◆ Records from a data source

* * * *

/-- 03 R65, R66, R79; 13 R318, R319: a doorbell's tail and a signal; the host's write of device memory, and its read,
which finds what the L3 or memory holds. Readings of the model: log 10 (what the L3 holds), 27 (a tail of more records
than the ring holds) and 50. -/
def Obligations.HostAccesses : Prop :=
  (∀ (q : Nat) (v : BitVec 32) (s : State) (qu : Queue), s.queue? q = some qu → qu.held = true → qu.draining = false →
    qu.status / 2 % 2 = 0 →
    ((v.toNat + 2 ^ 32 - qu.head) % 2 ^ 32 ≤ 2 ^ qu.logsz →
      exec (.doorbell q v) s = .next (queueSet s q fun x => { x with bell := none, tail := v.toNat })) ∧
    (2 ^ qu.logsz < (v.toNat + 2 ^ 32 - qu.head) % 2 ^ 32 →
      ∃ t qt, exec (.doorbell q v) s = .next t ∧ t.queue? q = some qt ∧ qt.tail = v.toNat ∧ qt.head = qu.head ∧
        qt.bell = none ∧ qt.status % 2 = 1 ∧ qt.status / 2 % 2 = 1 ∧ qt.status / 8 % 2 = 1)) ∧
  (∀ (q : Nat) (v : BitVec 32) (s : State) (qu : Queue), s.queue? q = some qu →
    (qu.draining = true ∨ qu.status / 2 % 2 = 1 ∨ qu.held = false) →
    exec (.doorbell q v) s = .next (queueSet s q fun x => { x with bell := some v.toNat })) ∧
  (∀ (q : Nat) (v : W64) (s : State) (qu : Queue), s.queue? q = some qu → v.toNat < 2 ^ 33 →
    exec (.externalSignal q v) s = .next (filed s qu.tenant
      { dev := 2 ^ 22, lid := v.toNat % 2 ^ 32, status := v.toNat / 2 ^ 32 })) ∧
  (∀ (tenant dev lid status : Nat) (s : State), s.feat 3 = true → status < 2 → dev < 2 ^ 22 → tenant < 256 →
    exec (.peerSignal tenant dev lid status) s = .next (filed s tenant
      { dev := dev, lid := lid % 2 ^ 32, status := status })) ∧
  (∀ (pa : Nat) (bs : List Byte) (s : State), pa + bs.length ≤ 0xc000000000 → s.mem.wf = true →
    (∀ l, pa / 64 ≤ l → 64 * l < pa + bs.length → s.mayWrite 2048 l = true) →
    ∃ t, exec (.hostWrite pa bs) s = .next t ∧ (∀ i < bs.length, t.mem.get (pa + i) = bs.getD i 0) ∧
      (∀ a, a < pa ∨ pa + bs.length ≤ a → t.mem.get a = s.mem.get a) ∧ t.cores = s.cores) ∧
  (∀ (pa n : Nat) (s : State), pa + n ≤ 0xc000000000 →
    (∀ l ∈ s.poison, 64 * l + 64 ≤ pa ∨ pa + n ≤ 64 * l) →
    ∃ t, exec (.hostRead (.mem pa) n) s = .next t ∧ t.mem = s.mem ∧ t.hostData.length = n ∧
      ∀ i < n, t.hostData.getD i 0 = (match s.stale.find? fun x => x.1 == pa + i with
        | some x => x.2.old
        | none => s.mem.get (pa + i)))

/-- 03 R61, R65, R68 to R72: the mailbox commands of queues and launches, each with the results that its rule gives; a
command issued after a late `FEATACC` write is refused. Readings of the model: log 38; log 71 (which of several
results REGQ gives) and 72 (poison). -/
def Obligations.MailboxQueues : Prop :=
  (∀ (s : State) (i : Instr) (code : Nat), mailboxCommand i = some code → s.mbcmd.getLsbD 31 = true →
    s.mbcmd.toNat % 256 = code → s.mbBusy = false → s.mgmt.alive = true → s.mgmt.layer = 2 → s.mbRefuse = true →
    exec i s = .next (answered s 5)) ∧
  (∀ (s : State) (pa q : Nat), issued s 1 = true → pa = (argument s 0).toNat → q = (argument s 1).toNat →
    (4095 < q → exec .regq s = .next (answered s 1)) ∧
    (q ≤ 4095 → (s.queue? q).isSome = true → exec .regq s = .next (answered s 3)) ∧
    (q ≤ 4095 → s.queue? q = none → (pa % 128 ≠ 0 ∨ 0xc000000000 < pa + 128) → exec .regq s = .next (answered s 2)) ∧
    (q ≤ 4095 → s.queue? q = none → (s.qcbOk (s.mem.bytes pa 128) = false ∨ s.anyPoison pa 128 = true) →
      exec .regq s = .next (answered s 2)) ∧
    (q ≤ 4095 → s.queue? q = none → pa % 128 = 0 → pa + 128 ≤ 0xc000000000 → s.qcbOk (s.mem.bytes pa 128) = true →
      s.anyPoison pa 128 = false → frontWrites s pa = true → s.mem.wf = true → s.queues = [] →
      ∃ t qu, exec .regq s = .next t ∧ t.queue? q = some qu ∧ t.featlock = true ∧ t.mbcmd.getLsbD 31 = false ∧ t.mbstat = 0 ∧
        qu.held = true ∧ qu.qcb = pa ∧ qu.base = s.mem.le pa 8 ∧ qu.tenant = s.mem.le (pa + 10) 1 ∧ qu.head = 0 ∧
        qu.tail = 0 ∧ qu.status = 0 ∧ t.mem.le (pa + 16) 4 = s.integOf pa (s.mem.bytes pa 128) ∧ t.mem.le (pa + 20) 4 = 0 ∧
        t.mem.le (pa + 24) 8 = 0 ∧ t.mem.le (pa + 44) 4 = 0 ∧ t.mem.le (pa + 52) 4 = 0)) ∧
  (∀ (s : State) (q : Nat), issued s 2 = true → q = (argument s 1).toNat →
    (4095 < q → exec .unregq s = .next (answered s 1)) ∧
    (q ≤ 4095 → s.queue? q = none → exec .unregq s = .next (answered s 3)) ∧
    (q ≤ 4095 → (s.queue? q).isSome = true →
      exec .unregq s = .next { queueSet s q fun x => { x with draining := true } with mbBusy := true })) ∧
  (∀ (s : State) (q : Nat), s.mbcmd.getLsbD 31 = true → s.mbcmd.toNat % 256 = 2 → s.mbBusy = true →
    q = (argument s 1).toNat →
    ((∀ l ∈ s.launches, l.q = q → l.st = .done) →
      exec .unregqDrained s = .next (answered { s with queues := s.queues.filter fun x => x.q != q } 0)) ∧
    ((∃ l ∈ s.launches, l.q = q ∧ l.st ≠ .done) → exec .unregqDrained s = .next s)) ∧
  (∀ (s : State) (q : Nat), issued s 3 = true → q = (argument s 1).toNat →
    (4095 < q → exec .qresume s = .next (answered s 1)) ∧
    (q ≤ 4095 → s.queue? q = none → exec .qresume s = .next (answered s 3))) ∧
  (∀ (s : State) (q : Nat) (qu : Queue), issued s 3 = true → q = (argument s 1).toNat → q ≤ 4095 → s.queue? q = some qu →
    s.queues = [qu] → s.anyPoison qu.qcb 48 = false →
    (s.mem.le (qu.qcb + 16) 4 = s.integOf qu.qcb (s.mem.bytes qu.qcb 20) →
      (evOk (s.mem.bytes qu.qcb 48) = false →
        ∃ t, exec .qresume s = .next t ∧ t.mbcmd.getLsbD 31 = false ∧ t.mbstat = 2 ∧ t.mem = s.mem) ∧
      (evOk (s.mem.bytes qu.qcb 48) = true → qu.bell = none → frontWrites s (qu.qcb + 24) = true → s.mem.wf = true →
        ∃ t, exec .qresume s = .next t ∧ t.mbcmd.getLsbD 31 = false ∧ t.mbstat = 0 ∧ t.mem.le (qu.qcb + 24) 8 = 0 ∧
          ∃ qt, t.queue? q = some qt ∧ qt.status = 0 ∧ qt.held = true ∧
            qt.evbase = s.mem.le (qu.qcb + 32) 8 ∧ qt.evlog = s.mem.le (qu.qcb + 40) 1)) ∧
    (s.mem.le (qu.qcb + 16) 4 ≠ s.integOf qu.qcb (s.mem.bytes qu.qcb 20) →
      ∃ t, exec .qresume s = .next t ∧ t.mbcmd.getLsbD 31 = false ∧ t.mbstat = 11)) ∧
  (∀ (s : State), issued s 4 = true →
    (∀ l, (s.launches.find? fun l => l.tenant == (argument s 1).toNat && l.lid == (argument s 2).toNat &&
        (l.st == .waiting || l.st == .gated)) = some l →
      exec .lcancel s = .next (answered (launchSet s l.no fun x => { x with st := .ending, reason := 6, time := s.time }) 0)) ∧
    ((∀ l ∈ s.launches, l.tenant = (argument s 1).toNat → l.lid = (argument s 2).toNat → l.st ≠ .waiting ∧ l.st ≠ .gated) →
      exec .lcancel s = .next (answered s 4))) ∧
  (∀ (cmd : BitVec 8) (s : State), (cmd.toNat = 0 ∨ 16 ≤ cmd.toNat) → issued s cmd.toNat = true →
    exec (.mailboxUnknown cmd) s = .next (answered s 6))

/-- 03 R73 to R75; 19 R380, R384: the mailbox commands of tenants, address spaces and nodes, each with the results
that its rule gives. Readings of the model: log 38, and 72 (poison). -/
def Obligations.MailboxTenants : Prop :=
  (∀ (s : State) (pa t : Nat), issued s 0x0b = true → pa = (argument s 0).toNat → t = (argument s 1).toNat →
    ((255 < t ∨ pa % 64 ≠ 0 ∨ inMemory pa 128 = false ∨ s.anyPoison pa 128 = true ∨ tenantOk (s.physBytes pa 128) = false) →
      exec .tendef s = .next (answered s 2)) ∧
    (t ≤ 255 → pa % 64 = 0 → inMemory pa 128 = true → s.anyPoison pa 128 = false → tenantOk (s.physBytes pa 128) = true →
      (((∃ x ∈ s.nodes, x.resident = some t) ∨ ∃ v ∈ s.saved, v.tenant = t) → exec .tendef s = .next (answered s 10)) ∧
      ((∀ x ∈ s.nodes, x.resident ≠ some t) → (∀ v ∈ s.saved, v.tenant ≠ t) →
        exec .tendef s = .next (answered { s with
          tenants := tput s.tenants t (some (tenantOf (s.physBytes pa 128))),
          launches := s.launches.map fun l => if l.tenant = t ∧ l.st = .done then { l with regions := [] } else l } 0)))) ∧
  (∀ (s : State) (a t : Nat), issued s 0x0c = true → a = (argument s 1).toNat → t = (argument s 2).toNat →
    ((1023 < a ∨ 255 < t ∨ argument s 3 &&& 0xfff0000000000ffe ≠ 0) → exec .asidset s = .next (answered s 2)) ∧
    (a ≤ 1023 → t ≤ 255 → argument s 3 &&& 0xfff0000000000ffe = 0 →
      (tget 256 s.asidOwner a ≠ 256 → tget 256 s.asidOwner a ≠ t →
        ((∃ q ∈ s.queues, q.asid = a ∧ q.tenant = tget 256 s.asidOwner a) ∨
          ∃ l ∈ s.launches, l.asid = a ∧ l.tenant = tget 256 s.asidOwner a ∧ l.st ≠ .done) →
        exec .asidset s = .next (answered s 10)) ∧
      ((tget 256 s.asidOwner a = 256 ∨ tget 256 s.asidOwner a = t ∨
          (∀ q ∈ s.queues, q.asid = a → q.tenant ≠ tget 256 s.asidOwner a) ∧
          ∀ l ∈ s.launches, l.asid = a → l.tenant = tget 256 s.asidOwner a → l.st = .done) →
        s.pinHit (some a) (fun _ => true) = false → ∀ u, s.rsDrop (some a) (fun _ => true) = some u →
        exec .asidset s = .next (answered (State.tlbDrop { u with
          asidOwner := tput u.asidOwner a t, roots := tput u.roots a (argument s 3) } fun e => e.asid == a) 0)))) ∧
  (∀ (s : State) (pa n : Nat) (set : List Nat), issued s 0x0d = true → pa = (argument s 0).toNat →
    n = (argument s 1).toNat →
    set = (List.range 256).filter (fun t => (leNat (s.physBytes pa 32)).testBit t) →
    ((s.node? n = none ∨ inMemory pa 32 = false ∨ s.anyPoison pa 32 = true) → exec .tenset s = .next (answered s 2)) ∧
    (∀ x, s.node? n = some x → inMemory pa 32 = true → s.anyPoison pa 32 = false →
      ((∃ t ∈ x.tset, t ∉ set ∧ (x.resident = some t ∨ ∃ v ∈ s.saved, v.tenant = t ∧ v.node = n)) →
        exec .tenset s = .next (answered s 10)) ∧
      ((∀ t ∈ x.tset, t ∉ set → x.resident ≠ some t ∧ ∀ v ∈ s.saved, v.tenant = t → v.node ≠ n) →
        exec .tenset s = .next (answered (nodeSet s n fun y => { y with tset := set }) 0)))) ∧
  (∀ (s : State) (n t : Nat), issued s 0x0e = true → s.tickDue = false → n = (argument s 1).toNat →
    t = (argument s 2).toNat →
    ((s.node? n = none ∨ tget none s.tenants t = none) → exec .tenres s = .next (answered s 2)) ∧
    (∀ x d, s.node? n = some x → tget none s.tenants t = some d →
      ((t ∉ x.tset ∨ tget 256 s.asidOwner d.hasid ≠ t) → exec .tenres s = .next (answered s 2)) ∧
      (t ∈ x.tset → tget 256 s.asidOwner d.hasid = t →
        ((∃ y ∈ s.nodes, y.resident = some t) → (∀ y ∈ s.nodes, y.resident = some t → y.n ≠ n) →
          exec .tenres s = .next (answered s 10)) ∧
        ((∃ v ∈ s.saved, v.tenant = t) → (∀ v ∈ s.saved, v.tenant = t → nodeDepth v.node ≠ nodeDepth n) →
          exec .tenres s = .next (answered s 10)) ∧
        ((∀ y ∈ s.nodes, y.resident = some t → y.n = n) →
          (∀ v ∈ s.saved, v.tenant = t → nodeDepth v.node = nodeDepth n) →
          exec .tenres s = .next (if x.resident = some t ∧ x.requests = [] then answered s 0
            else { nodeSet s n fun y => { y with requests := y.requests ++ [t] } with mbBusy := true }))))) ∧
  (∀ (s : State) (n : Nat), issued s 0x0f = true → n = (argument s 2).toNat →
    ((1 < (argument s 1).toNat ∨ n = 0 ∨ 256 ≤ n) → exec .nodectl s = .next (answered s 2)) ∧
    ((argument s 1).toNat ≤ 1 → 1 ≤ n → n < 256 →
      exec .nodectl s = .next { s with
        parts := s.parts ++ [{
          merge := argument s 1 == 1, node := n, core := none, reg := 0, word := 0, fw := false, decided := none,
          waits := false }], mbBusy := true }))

* * * *

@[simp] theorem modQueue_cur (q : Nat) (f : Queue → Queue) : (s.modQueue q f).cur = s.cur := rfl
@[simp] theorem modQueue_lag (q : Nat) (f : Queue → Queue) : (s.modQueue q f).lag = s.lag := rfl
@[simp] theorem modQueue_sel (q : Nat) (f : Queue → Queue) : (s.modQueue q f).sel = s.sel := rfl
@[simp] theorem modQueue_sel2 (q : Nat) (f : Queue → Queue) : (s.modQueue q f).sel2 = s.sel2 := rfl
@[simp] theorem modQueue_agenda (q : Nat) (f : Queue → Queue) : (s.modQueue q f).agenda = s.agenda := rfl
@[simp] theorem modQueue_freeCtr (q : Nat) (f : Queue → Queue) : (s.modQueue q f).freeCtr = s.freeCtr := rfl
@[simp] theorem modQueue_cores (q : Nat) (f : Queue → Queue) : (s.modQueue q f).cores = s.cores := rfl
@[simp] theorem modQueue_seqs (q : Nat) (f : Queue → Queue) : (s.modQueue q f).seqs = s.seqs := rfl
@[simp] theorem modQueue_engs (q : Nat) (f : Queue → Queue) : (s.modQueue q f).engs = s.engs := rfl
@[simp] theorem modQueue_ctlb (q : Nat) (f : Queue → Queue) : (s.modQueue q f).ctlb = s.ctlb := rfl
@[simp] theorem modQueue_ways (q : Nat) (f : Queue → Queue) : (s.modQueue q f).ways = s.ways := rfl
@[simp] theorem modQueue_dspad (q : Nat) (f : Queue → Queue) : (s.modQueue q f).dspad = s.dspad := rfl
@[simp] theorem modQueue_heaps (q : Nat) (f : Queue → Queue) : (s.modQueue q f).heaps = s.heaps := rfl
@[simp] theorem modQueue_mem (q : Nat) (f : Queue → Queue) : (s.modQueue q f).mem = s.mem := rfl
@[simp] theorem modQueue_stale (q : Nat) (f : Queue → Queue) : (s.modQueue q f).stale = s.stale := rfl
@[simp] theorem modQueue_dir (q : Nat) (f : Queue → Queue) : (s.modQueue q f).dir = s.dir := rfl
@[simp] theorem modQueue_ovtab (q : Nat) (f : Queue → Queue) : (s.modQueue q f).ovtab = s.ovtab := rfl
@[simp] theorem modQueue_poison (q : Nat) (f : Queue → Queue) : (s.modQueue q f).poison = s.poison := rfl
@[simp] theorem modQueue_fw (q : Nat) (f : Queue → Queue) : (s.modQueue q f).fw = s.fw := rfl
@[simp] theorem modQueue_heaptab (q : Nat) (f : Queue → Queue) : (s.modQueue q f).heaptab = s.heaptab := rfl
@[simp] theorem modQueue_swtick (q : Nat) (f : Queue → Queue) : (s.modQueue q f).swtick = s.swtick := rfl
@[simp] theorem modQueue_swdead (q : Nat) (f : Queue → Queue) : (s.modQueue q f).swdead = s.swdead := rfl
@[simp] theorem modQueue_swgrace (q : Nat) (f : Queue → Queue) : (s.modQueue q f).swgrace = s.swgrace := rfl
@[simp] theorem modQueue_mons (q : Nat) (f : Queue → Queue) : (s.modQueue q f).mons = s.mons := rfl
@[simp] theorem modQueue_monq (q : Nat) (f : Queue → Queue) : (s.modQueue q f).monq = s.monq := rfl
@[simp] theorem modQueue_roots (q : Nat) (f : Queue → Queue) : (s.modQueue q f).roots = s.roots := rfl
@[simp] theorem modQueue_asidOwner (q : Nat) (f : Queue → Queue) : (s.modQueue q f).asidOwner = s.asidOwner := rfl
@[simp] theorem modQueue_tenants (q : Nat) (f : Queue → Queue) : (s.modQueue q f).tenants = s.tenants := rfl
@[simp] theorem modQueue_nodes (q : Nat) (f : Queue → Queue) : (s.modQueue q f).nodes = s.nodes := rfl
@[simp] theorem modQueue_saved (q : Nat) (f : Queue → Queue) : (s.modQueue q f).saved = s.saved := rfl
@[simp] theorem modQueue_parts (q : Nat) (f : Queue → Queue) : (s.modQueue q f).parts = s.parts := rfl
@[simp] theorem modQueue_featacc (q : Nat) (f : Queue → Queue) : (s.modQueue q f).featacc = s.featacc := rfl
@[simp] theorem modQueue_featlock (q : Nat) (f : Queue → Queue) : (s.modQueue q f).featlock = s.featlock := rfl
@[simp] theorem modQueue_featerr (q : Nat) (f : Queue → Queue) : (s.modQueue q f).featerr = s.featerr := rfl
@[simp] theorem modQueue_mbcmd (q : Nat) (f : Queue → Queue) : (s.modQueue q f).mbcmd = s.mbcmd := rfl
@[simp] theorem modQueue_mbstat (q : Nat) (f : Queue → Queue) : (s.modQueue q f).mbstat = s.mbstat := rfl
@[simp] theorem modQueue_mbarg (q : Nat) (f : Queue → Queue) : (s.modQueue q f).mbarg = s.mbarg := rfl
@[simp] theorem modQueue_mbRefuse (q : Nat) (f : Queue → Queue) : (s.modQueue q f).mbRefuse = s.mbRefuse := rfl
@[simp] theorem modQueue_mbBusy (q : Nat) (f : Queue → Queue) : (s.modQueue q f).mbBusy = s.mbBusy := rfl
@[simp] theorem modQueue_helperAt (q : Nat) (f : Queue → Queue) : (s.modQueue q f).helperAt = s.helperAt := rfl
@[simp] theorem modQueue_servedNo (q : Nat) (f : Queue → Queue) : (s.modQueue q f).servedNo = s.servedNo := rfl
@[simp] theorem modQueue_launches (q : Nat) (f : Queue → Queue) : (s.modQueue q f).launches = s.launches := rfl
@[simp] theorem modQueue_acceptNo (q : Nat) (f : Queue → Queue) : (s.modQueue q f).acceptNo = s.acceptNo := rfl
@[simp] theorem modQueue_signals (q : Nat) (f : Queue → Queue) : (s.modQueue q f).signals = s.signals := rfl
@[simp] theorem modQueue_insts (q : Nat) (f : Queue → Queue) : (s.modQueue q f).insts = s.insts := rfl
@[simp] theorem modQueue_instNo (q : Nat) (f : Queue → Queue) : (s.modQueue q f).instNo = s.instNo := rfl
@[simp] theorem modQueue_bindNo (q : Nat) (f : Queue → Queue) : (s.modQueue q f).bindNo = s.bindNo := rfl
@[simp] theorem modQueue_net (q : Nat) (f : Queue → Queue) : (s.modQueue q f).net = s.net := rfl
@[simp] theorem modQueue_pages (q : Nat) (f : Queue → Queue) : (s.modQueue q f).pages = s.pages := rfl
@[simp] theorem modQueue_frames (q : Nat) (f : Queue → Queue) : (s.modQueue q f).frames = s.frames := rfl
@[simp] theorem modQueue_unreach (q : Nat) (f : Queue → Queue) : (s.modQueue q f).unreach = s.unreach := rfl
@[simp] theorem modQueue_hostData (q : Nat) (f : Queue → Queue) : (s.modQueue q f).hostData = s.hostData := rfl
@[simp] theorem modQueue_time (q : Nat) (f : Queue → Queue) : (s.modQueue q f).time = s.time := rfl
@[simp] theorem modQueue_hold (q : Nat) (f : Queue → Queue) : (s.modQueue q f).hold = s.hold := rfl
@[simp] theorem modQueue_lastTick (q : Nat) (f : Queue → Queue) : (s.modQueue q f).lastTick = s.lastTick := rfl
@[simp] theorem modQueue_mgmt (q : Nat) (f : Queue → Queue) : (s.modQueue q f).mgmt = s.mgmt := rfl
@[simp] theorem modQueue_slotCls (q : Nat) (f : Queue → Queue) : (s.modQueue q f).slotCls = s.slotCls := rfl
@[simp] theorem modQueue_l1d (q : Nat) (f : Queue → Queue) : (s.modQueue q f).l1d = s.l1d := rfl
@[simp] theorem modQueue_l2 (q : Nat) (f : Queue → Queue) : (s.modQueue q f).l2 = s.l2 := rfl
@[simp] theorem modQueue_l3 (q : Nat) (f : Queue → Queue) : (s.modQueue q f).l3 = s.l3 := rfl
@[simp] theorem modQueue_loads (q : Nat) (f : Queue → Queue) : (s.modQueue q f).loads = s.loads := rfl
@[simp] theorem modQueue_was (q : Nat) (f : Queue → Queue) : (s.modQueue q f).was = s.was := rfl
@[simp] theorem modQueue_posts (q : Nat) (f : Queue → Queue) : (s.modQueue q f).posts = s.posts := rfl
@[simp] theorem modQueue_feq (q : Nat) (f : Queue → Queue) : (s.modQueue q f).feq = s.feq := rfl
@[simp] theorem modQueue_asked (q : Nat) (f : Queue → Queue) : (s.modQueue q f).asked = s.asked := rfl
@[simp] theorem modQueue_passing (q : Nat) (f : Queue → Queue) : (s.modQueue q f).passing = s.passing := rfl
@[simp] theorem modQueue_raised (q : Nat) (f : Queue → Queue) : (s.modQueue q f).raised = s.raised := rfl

* * * *

◆ Activity
Look through the data above and report every line in which "hasid" appears.

◆ Answer to this problem
      ((t ∉ x.tset ∨ tget 256 s.asidOwner d.hasid ≠ t) → exec .tenres s = .next (answered s 2)) ∧
      (t ∈ x.tset → tget 256 s.asidOwner d.hasid = t →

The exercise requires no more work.